Collected data
((

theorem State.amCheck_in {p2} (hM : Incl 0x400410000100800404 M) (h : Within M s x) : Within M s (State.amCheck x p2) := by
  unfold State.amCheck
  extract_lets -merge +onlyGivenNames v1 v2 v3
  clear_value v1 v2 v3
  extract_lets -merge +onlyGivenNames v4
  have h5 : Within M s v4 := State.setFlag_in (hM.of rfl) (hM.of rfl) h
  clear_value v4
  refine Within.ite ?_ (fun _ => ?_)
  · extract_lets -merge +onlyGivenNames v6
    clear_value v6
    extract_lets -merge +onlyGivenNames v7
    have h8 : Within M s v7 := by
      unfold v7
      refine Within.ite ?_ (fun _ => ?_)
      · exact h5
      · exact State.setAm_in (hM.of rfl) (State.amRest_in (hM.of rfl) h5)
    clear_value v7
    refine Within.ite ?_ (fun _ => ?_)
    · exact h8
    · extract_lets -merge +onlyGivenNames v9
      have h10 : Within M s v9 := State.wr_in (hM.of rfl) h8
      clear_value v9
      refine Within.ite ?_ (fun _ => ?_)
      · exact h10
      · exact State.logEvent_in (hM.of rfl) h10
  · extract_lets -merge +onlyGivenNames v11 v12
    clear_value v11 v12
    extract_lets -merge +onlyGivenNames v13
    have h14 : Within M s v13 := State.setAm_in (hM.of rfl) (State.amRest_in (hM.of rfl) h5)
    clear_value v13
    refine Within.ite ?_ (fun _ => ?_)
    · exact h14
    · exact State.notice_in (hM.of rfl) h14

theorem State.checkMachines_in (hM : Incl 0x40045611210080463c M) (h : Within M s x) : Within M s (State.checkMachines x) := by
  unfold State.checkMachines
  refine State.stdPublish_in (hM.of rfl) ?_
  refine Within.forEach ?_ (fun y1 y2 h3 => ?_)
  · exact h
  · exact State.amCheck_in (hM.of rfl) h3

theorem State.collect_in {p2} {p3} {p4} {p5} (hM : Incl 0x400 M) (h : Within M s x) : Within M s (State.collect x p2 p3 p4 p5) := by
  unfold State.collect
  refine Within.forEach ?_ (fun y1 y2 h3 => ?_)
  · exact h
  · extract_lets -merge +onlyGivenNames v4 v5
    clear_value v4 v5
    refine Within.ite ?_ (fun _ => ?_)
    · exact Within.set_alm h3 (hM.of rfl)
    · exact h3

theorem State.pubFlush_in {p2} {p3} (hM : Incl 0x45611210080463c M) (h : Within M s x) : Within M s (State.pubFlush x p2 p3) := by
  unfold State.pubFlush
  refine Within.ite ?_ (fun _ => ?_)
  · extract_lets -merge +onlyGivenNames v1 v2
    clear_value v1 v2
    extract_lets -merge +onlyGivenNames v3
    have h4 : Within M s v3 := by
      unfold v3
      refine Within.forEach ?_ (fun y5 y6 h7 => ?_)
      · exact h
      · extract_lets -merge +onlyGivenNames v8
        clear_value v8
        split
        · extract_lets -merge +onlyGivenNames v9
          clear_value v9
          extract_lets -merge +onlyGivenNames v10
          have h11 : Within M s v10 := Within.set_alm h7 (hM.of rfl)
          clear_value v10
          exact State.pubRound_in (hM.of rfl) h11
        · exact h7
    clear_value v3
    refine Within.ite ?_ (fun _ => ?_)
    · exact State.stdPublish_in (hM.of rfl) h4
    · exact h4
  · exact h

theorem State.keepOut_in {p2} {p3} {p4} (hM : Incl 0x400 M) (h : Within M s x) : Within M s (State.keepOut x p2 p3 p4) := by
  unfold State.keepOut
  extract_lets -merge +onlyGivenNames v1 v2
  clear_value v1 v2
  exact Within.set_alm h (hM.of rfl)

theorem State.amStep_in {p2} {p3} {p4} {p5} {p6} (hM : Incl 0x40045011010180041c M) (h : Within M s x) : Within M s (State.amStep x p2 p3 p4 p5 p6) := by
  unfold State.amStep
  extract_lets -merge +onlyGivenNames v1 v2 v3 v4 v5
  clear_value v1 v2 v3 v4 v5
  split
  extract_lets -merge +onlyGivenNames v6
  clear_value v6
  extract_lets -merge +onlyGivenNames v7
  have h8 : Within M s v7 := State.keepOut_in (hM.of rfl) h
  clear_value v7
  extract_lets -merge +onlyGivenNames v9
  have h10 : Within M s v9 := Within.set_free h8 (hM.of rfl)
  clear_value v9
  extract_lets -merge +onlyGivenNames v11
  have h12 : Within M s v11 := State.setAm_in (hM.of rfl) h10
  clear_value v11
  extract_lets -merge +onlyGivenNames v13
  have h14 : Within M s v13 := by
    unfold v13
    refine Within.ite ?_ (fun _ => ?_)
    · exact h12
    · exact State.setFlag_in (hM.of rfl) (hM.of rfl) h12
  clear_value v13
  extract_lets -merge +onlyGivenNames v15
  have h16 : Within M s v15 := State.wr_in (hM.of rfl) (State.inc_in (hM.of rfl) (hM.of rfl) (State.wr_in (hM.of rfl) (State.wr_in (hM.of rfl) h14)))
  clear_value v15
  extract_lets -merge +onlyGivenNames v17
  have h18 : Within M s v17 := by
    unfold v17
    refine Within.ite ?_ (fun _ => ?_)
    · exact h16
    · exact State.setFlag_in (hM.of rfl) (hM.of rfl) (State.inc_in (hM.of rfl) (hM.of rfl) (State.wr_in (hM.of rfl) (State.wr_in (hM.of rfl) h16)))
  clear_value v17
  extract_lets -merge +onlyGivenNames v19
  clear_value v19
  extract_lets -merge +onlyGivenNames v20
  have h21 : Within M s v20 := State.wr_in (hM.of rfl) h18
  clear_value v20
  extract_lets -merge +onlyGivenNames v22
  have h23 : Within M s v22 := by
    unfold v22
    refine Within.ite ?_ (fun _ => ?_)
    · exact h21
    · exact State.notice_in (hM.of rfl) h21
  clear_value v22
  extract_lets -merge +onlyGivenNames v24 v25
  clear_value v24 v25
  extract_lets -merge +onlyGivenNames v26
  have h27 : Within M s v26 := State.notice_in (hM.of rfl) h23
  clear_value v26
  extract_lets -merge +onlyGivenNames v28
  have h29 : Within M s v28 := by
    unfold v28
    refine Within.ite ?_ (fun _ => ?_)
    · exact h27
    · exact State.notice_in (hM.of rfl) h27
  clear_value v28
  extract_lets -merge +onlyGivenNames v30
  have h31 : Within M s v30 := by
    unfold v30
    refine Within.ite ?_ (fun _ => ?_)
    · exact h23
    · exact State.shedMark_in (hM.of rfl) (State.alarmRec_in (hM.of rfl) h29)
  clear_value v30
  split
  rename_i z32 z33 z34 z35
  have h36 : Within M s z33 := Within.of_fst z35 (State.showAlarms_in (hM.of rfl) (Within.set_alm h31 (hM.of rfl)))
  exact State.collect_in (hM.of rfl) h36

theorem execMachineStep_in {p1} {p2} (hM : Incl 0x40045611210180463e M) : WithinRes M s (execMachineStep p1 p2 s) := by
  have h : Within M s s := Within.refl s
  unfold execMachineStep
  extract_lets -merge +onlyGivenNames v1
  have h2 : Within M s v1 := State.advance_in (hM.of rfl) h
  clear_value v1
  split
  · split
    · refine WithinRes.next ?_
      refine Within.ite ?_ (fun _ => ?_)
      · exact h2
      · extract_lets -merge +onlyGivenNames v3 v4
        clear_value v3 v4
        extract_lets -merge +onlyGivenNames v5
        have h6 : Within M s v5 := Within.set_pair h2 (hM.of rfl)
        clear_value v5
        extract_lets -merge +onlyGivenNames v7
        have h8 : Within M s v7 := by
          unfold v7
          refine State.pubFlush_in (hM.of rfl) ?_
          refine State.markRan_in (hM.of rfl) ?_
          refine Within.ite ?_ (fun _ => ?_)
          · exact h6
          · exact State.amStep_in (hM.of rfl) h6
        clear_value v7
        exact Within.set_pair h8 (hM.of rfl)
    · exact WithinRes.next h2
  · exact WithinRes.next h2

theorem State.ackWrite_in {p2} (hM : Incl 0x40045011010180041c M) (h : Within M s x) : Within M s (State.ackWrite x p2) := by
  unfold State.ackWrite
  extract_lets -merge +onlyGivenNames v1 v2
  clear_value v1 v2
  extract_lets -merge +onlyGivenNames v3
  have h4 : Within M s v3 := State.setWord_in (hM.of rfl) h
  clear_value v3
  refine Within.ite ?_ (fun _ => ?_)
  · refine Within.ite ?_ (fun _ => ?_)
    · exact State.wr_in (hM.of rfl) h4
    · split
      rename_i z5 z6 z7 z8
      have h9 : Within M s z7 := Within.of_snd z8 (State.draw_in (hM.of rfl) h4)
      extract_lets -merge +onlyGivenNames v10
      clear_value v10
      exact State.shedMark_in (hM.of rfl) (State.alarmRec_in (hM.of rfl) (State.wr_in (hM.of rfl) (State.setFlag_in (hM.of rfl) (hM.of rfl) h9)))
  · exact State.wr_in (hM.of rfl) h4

))

> **Work required**: Whenever the string "checkMachines" occurs in a line of the entries above, copy that line.

> **Exercise output**:
theorem State.checkMachines_in (hM : Incl 0x40045611210080463c M) (h : Within M s x) : Within M s (State.checkMachines x) := by
  unfold State.checkMachines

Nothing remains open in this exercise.